Table 7.1 Chemical composition (wt%)and specific density, d (g/cm3) of granular blast furnace slag (GBFS) and silica fume (SF) determined by XRF
Sample MgO Al2O3 SiO2 P2O5 SO3 K2O CaO MnO Fe2O3 ZnO
GBFS 6.09 14.70 33.90 0.02 2.42 0.33 42.60 0.31 0.39 –
SF – 0.56 98.70 0.39 0.06 0.02 0.04 – 0.19 0.06
The XRD patterns of the GBFS and SF are shown in Fig. 7.1, and both raw materials appeared to be amorphous. However, some impurity of calcium zirconium oxide (CaZrO3, PDF# 01-078-3350) was found in SF. The XRD pattern for the synthesized selenate-ettringite was identified (Ca6Al2(SeO4)3(OH)12·26H2O, PDF# 00-042-0224), and no other phases were observed. In addition, the SEM images of GBFS and SF were considerably different, as shown in Fig. 7.2. No distinguishable morphology was observed in GBFS. By contrast, SF showed approximately 0.5-2 µm regular spherical particles.

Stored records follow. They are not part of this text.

-- ==== Sys2Proof/Safety.lean ====
section
/-!
DEFINITION. What claims are stated in: the invariants of the state, a property that every step keeps, an instruction that
passes every check of its issue, the state its own effect leaves, and what a register write leaves alone.
-/
namespace Sys2Proof
open Machine

/-- Memory has its canonical form. -/
abbrev MemoryOk (s : State) : Prop := Memory.wf s.mem = true

/-- A step from a state with the property, if it answers a next state, leads to a state with it. -/
def KeptByStep (P : State → Prop) : Prop := ∀ s s', P s → step s = .next s' → P s'

/-! ## An instruction that executes -/

/-- The operands as the instruction takes them: CYC_HI latched where CYC_LO is read (02 R47), the DRAIN element read, which
waits for the context's stores (14 R308, 03 R85); none while a read waits or traps. -/
def operandsOf (s : State) (e : Env) (row : OpRow) (f : Form) : Option (Env × State) :=
  let u := if readsCycLo row f
    then s.modHart e.r fun h => { h with cycLatch := BitVec.ofNat 32 (s.clusterCycles e.g.cluster / 2 ^ 32) } else s
  if usesDrain f then
    if e.h.stores.isEmpty then
      match readDrain u e with
      | .value v u' => some ({ e with drain := v }, u')
      | _ => none
    else none
  else some (e, u)

/-- The context whose turn it is may issue an instruction of the row, and the instruction passes every check of 08 R178 and
02 R63 and R64, those of what a DRAIN operand selects included: `e` is the context, `e'` and `u` context and state with the
operands taken. Under IL1, and for the records of 18 R374 under IL2, its second execution has agreed. No rollback holds it (18 R377). -/
structure Executes (s : State) (row : OpRow) (f : Form) (e e' : Env) (u : State) : Prop where
  env      : envOf s s.cur = some e
  window   : windowHolds e row f = false
  sound    : e.h.fault = none
  legal    : decodeTrap s e row f = none
  guarded  : e.h.pendingPred f.guard.val = false ∧ e.h.pred f.guard.val ≠ f.gneg
  clear    : hazard s e row f = none
  operands : operandsOf s e row f = some (e', u)
  selects  : usesDrain f = true → drainHazard s e' row f = none
  twice    : needsDup e row f = true → e.h.dup ≠ none

/-- What an instruction does, a region boundary behind it where it has read DRAIN (14 R308). -/
def bounded (s : State) (e : Env) (f : Form) (a : Act) : Act := if usesDrain f then drainAct s e a else a

/-- The state after an act whose second execution has agreed, or that needs none. -/
def performed (s : State) (e : Env) (row : OpRow) (f : Form) (a : Act) : State :=
  match a with
  | .trap _ | .hold => perform s e row f a
  | _ => if needsDup e row f then (perform s e row f a).modHart e.r fun h => { h with dup := none } else perform s e row f a

/-- The state after an instruction that executes, from what it does itself. -/
def after (s : State) (e : Env) (row : OpRow) (f : Form) (a : Act) : State := performed s e row f (bounded s e f a)

/-- Every form of the instruction that executes writes a value to its destination, and the value is as `spec` says. -/
def Computes (i : Form → Instr) (row : OpRow) (spec : Form → Env → State → Nat → Prop) : Prop :=
  ∀ f s e e' u, Executes s row f e e' u →
    ∃ v, spec f e' u v ∧ exec (i f) s = .next (after s e row f (.done (writeDst u e' row f v)))

/-- Every form of the instruction that executes writes its destination predicate, as `spec` says. -/
def ComputesPred (i : Form → Instr) (row : OpRow) (spec : Form → Env → State → Bool) : Prop :=
  ∀ f s e e' u, Executes s row f e e' u →
    exec (i f) s = .next (after s e row f (.done (writePred u e' row f f.d (spec f e' u))))

/-- Every form of the instruction that executes, where `cond` holds of its operands, leaves what `act` says. -/
def Performs (i : Form → Instr) (row : OpRow) (cond : Form → Env → State → Prop) (act : Form → Env → State → Act) : Prop :=
  ∀ f s e e' u, Executes s row f e e' u → cond f e' u → exec (i f) s = .next (after s e row f (act f e' u))

/-- The checks of an access pass and place it at `l`; `v` is the state with its walk made (05 R119; 19 R398). -/
def Reaches (s : State) (e : Env) (a : Access) (v : State) (l : Loc) : Prop := v = meetPath s e a ∧ checkAccess v e a = .ok l

/-- A check of an access fails: a trap of that cause. -/
def Fails (s : State) (e : Env) (a : Access) (c : Cause) : Prop := checkAccess (meetPath s e a) e a = .error c ∧ c ≠ .walkUe

/-- A slot instruction of the context waits: a DLT holds the slot, or another steward has waited longer for it (07 R174). -/
def WaitsForSlot (s : State) (e : Env) (k : Nat) : Prop :=
  (slotHeld s e.n k = true ∨ ∃ x, x ∈ slotWaiters s e.n k ∧ ∀ j t, e.h.slotAt = some (j, t) → x < t)
  ∧ ∀ j t, e.h.slotAt = some (j, t) → j = k

/-! ## Numbers in a register (01 R18, R19; 10 R206) -/

/-- `v` is the register image of the number `r` fitted to the type: the nearest number of the type with SAT, else the one
that is congruent to `r` modulo 2^w; an I type fills its register with copies of its sign. -/
def FitsTo (ty : Ty) (sat : Bool) (r : Int) (v : Nat) : Prop :=
  ∃ k : Int, tyMin ty ≤ k ∧ k ≤ tyMax ty
    ∧ (if sat then (r < tyMin ty → k = tyMin ty) ∧ (tyMax ty < r → k = tyMax ty) ∧ (tyMin ty ≤ r → r ≤ tyMax ty → k = r)
       else ((2 ^ tyBits ty : Nat) : Int) ∣ k - r)
    ∧ (v : Int) = k % ((2 ^ max 32 (tyBits ty) : Nat) : Int)

/-- The low bits of a value, one by one. -/
def HasBits (w v : Nat) (b : Nat → Bool) : Prop := ∀ i, i < w → v.testBit i = b i

/-- The combination of ranks `i·2^k` to `(i+1)·2^k − 1`, neighbours first, what is left over carried up (12 R262). -/
def combineTree (op : Nat → Nat → Nat) (vals : List Nat) : Nat → Nat → Option Nat
  | 0, i => vals[i]?
  | k + 1, i =>
    match combineTree op vals k (2 * i), combineTree op vals k (2 * i + 1) with
    | some a, some b => some (op a b)
    | a, _ => a

/-! ## Numbers of a float format (01 R22, R25, R26) -/

/-- The magnitude of a pattern in units of the smallest subnormal; that of the infinity is the next power of two. -/
def unitsOf (f : Fmt) (k : Nat) : Nat := shiftTo (f.finite k).1 (f.finite k).2 f.qmin

/-- `k` is the nearest pattern to a number, ties to the even one: `le n` and `ge n` say that `n` units are at most, at
least, twice the number. -/
def NearestEven (f : Fmt) (k : Nat) (le ge : Nat → Prop) : Prop :=
  k ≤ f.infBits
  ∧ (k ≠ 0 → le (unitsOf f (k - 1) + unitsOf f k)) ∧ (k < f.infBits → ge (unitsOf f k + unitsOf f (k + 1)))
  ∧ (k % 2 = 1 → ¬ ge (unitsOf f (k - 1) + unitsOf f k) ∧ (k < f.infBits → ¬ le (unitsOf f k + unitsOf f (k + 1))))

/-- `q` is the magnitude `m / one` rounded to an integer in the mode. -/
def RoundsToInteger (mode : Nat) (neg : Bool) (m one q : Nat) : Prop :=
  if mode = 0 then 2 * (q * one) ≤ 2 * m + one ∧ 2 * m ≤ 2 * (q * one) + one
    ∧ (2 * m = 2 * (q * one) + one ∨ 2 * (q * one) = 2 * m + one → q % 2 = 0)
  else if mode = (if neg then 3 else 2) then m ≤ q * one ∧ q * one < m + one
  else q * one ≤ m ∧ m < q * one + one

/-- `b` is the number `±m · 2^e`, `m` not 0, rounded once in the mode: to the nearest, towards zero, up, down. -/
def RoundsTo (f : Fmt) (mode : Nat) (neg : Bool) (m : Nat) (e : Int) (b : Nat) : Prop :=
  ∃ k, b = f.withSign neg k ∧
    let q := min e f.qmin
    let x := shiftTo m e q
    let v (n : Nat) : Nat := unitsOf f n * 2 ^ (f.qmin - q).toNat
    if mode = 0 then NearestEven f k (fun n => n * 2 ^ (f.qmin - q).toNat ≤ 2 * x) (fun n => 2 * x ≤ n * 2 ^ (f.qmin - q).toNat)
    else if mode = (if neg then 3 else 2) then k ≠ 0 ∧ k ≤ f.infBits ∧ v (k - 1) < x ∧ (k < f.infBits → x ≤ v k)
    else k < f.infBits ∧ v k ≤ x ∧ (k + 1 < f.infBits → x < v (k + 1))

/-- The formats of R22. -/
def isFormat (f : Fmt) : Prop := f = fF32 ∨ f = fF16 ∨ f = fBF16

/-- The result of an instruction on scalars, or on both elements of packed operands (11 R231). -/
def perElement (ty : Ty) (op : Nat → Nat → Nat → Nat) (a b c : Nat) : Nat :=
  let w := (fmtOf ty).width
  if ty = .f16x2 ∨ ty = .bf16x2 then
    op (a % 2 ^ 16) (b % 2 ^ 16) (c % 2 ^ 16) + 2 ^ 16 * op (a / 2 ^ 16 % 2 ^ 16) (b / 2 ^ 16 % 2 ^ 16) (c / 2 ^ 16 % 2 ^ 16)
  else op (a % 2 ^ w) (b % 2 ^ w) (c % 2 ^ w)

/-! ## What an instruction leaves alone -/

/-- The instructions that write one register destination or one predicate and nothing else: moves, integer arithmetic, logic,
fields, comparisons (10), -/
def integerOnly : List ((Form → Instr) × OpRow) :=
  [(.add, rowAdd), (.sub, rowSub), (.mul, rowMul), (.mad, rowMad), (.min, rowMin), (.max, rowMax), (.abs, rowAbs),
   (.clamp, rowClamp), (.mulh, rowMulh), (.madw, rowMadw), (.div, rowDiv), (.rem, rowRem), (.mov, rowMov),
   (.sel, rowSel), (.and, rowAnd), (.or, rowOr), (.xor, rowXor), (.andn, rowAndn), (.logic3, rowLogic3),
   (.shl, rowShl), (.shr, rowShr), (.sar, rowSar), (.rol, rowRol), (.fshl, rowFshl), (.bfx, rowBfx), (.bfi, rowBfi),
   (.brev, rowBrev), (.popc, rowPopc), (.clz, rowClz), (.ctz, rowCtz), (.perm, rowPerm), (.cmp, rowCmp),
   (.plop, rowPlop), (.pset, rowPset), (.lea, rowLea), (.cvti, rowCvti), (.pack, rowPack), (.unpack, rowUnpack)]

/-- and the packing and floating-point instructions (10, 11). -/
def floatOnly : List ((Form → Instr) × OpRow) :=
  [(.dp4, rowDp4), (.fadd, rowFadd), (.fsub, rowFsub), (.fmul, rowFmul), (.ffma, rowFfma), (.fscale, rowFscale),
   (.fmin, rowFmin), (.fmax, rowFmax), (.fcmp, rowFcmp), (.fclass, rowFclass), (.fadd2, rowFadd2),
   (.fmul2, rowFmul2), (.ffma2, rowFfma2), (.fdot2, rowFdot2), (.fdot4, rowFdot4), (.frnd, rowFrnd),
   (.fkey, rowFkey), (.fquant, rowFquant), (.fdeq, rowFdeq), (.fcvt, rowFcvt), (.f2i, rowF2i), (.i2f, rowI2f),
   (.frcp, rowFrcp), (.frsq, rowFrsq), (.fsqrt, rowFsqrt), (.fexp2, rowFexp2), (.flog2, rowFlog2), (.fsin, rowFsin),
   (.fcos, rowFcos), (.ftanh, rowFtanh), (.fsigm, rowFsigm)]

/-- The branches. -/
def branches : List ((Form → Instr) × OpRow) :=
  [(.bra, rowBra), (.brx, rowBrx), (.call, rowCall), (.ret, rowRet), (.brdec, rowBrdec)]

/-- What stays of a context beside the one that issues. -/
structure SameContext (h h' : Hart) : Prop where
  pc      : h'.pc = h.pc
  regs    : h'.regs = h.regs
  preds   : h'.preds = h.preds
  handler : h'.handler = h.handler
  region  : h'.regionPc = h.regionPc ∧ h'.rngSnap = h.rngSnap ∧ h'.rng = h.rng
  results : h'.results = h.results
  stores  : h'.stores = h.stores
  bars    : h'.bars = h.bars ∧ h'.dqRead = h.dqRead ∧ h'.arrival = h.arrival ∧ h'.taken = h.taken

/-- What stays of the context that issues: every register but `regs`, every predicate but `pred`, and the rest of its state. -/
structure OwnContext (h h' : Hart) (regs : List Nat) (pred : Option Nat) : Prop where
  regs    : ∀ n, n ∉ regs → h'.regs[n]? = h.regs[n]?
  preds   : ∀ k, pred ≠ some k → h'.pred k = h.pred k
  handler : h'.handler = h.handler
  rng     : h'.rng = h.rng
  results : ∃ new, h'.results = h.results ++ new ∧ new.length ≤ 1
  bars    : h'.bars = h.bars ∧ h'.dqRead = h.dqRead ∧ h'.arrival = h.arrival ∧ h'.taken = h.taken

/-- Between two states: every byte of memory, every context block, descriptor and slot, every queue, grid and device register,
the tiles, claims, locks and L1 of every core, every other group, and every other context of the group `r` is of. -/
structure Untouched (s w : State) (r : CtxRef) : Prop where
  memory  : ∀ a, memGet w.mem a = memGet s.mem a
  ctxs    : w.ctxs = s.ctxs
  queues  : w.queues = s.queues
  grids   : w.grids = s.grids
  device  : w.tovor = s.tovor ∧ w.pairs = s.pairs ∧ w.fixed = s.fixed ∧ w.cycles = s.cycles ∧ w.tlb2 = s.tlb2
  cores   : ∀ k, (w.core k).acc = (s.core k).acc ∧ (w.core k).depth = (s.core k).depth ∧ (w.core k).prov = (s.core k).prov
    ∧ (w.core k).claim = (s.core k).claim ∧ (w.core k).locks = (s.core k).locks ∧ (w.core k).l1 = (s.core k).l1
  groups  : ∀ k, k ≠ r.group → w.group? k = s.group? k
  group   : ∀ g, s.group? r.group = some g → ∃ g', w.group? r.group = some g' ∧ g'.state = g.state ∧ g'.dq = g.dq
    ∧ g'.dqBase = g.dqBase ∧ g'.rdvs = g.rdvs
    ∧ ∀ who, who ≠ r.who → ∀ h, g.hart? who = some h → ∃ h', g'.hart? who = some h' ∧ SameContext h h'

/-- The state of an instruction's effect, with the trap of single-stepping where it is on (12 R255) and the second execution
let go. -/
def stepped (s : State) (e : Env) (row : OpRow) (f : Form) (w : State) : State :=
  if needsDup e row f then (stepAfter w e.r (stepping s e)).modHart e.r fun h => { h with dup := none }
  else stepAfter w e.r (stepping s e)

/-- `x` is the state of an effect that touches only the registers and the predicate named, the PC and what the context waits
for, all else as in `b`; `stores` is the context's store queue then. -/
def FramedOn (b s : State) (e : Env) (row : OpRow) (f : Form) (regs : List Nat) (pred : Option Nat) (stores : List Store → List Store)
    (pc : Option Word) (x : State) : Prop :=
  ∃ w h h', x = stepped s e row f w ∧ Untouched b w s.cur ∧ s.hart? s.cur = some h ∧ w.hart? s.cur = some h'
    ∧ OwnContext h h' regs pred ∧ h'.stores = stores h.stores ∧ ∀ p, pc = some p → h'.pc = p

def Framed (s : State) := FramedOn s s

/-- The predicate an operand names. -/
def predOf : Operand → Option Nat
  | .p k => some k.val
  | _ => none

end Sys2Proof
end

To determine whether selenate could be immobilized in the synthesized ceramics after calcination, the thermal stabilities of pure sulfate ettringite and pure selenate ettringite were compared. Fig. 7.3 (a) and (b) depicted the TG curves of pure sulfate ettringite and pure selenate ettringite. In previous reports, the mass loss of pure ettringite was attributed to water loss when the temperature was lower than 800 °C [4, 25]. For pure ettringite, most of the mass loss occurred in the range of 90 to 108 °C. Approximately 33% of the mass loss corresponded to a loss of freely associated H2O.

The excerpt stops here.